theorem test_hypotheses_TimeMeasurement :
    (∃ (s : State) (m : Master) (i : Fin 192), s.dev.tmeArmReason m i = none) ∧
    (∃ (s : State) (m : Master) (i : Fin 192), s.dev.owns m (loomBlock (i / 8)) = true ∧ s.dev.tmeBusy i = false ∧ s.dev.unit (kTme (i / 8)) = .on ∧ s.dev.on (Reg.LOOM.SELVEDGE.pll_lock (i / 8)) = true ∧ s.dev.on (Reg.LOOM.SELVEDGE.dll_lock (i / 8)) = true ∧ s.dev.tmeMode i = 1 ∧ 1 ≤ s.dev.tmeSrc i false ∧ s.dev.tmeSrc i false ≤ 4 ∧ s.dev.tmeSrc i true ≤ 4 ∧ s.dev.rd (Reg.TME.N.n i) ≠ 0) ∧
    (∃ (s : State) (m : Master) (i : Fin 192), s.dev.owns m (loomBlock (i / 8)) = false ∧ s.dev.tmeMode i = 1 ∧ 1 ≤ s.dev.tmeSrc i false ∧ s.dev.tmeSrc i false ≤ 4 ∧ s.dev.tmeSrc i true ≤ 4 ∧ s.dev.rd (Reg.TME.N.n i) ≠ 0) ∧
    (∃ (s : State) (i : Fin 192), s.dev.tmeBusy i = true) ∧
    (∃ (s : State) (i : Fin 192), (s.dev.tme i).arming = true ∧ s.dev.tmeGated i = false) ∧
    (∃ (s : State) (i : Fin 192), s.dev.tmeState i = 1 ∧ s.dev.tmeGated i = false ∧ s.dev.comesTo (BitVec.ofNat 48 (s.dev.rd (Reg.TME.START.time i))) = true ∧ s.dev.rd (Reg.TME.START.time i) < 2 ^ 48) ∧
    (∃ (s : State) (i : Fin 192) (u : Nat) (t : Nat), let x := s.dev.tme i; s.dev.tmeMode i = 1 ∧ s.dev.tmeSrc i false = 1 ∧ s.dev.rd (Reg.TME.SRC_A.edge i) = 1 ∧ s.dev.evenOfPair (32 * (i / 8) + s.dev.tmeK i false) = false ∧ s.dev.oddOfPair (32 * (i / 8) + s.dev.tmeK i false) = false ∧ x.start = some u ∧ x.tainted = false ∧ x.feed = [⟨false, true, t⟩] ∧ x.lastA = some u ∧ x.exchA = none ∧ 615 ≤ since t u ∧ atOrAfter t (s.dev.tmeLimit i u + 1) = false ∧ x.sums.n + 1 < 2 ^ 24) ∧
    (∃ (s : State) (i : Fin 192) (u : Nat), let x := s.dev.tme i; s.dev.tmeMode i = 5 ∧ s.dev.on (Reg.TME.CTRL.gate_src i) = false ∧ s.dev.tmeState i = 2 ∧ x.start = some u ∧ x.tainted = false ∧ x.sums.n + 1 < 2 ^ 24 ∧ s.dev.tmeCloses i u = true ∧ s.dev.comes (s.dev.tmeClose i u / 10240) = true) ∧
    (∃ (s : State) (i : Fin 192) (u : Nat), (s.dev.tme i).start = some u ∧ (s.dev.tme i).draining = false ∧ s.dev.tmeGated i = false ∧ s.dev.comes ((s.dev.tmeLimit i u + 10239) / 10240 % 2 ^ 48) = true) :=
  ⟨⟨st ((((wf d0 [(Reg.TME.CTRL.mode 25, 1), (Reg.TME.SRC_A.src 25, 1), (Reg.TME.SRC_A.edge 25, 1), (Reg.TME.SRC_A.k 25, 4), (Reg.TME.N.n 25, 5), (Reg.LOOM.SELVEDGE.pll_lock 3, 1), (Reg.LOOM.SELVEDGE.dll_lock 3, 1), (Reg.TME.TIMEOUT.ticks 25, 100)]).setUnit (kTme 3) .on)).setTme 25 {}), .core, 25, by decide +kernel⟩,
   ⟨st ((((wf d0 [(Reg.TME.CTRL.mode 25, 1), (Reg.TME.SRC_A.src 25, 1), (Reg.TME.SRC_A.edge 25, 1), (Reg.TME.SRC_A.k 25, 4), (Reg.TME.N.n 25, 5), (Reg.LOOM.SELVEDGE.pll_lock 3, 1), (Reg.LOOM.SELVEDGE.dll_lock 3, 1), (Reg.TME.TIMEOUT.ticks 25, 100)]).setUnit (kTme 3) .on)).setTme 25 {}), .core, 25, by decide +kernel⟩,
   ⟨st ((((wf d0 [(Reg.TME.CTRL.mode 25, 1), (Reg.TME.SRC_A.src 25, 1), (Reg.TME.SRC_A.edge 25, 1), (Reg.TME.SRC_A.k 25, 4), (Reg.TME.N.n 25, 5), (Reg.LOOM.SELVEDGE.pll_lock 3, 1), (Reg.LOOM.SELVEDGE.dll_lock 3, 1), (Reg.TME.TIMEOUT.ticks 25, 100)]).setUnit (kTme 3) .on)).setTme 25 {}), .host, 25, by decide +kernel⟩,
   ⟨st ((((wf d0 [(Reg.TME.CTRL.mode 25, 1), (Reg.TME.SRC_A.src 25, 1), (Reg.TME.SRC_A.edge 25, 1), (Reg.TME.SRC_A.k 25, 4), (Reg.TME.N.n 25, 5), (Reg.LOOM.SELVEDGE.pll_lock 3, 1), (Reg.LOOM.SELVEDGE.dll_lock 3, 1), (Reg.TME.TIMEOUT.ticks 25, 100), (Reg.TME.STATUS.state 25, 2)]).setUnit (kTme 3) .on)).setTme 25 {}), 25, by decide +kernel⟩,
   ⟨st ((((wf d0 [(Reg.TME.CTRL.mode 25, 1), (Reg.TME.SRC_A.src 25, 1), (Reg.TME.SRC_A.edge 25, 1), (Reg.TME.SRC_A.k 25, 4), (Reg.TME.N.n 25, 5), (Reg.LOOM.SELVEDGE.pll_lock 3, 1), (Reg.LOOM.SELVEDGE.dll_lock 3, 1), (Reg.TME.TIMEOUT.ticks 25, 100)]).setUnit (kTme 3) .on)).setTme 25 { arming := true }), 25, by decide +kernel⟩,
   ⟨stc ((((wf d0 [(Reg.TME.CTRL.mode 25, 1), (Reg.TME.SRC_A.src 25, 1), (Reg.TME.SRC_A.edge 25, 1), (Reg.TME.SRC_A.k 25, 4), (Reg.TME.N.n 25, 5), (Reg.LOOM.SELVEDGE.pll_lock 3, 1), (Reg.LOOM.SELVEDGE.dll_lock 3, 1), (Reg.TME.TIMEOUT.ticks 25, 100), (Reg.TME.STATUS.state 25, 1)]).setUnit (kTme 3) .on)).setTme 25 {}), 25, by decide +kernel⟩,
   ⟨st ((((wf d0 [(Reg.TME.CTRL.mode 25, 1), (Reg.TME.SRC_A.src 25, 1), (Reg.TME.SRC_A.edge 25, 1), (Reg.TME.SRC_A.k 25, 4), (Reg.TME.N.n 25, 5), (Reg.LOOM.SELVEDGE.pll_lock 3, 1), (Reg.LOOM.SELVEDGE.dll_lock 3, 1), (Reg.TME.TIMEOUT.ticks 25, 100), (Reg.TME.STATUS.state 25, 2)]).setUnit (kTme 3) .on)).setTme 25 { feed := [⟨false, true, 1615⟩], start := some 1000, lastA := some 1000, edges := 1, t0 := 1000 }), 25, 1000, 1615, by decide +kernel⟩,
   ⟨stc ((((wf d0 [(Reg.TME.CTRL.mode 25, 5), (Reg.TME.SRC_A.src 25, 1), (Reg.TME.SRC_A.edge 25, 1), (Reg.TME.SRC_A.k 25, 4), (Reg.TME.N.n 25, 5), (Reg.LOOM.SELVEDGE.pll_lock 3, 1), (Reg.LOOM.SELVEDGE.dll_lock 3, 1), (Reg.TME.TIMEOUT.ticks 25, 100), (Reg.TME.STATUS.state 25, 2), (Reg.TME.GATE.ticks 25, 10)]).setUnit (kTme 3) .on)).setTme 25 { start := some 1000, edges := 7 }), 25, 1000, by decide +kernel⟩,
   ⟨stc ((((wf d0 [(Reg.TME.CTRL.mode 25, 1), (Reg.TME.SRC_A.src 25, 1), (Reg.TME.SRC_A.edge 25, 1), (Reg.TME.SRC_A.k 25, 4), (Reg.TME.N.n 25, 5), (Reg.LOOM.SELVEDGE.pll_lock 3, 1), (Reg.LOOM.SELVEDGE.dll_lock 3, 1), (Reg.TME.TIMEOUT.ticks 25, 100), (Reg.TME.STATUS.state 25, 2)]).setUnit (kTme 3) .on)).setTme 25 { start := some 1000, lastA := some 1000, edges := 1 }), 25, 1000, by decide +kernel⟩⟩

**ACTION ITEM:**
For every line in the entries above that contains "edges", add one to a count, and give that number by itself.

**SOLUTION FOR THIS EXERCISE:**
3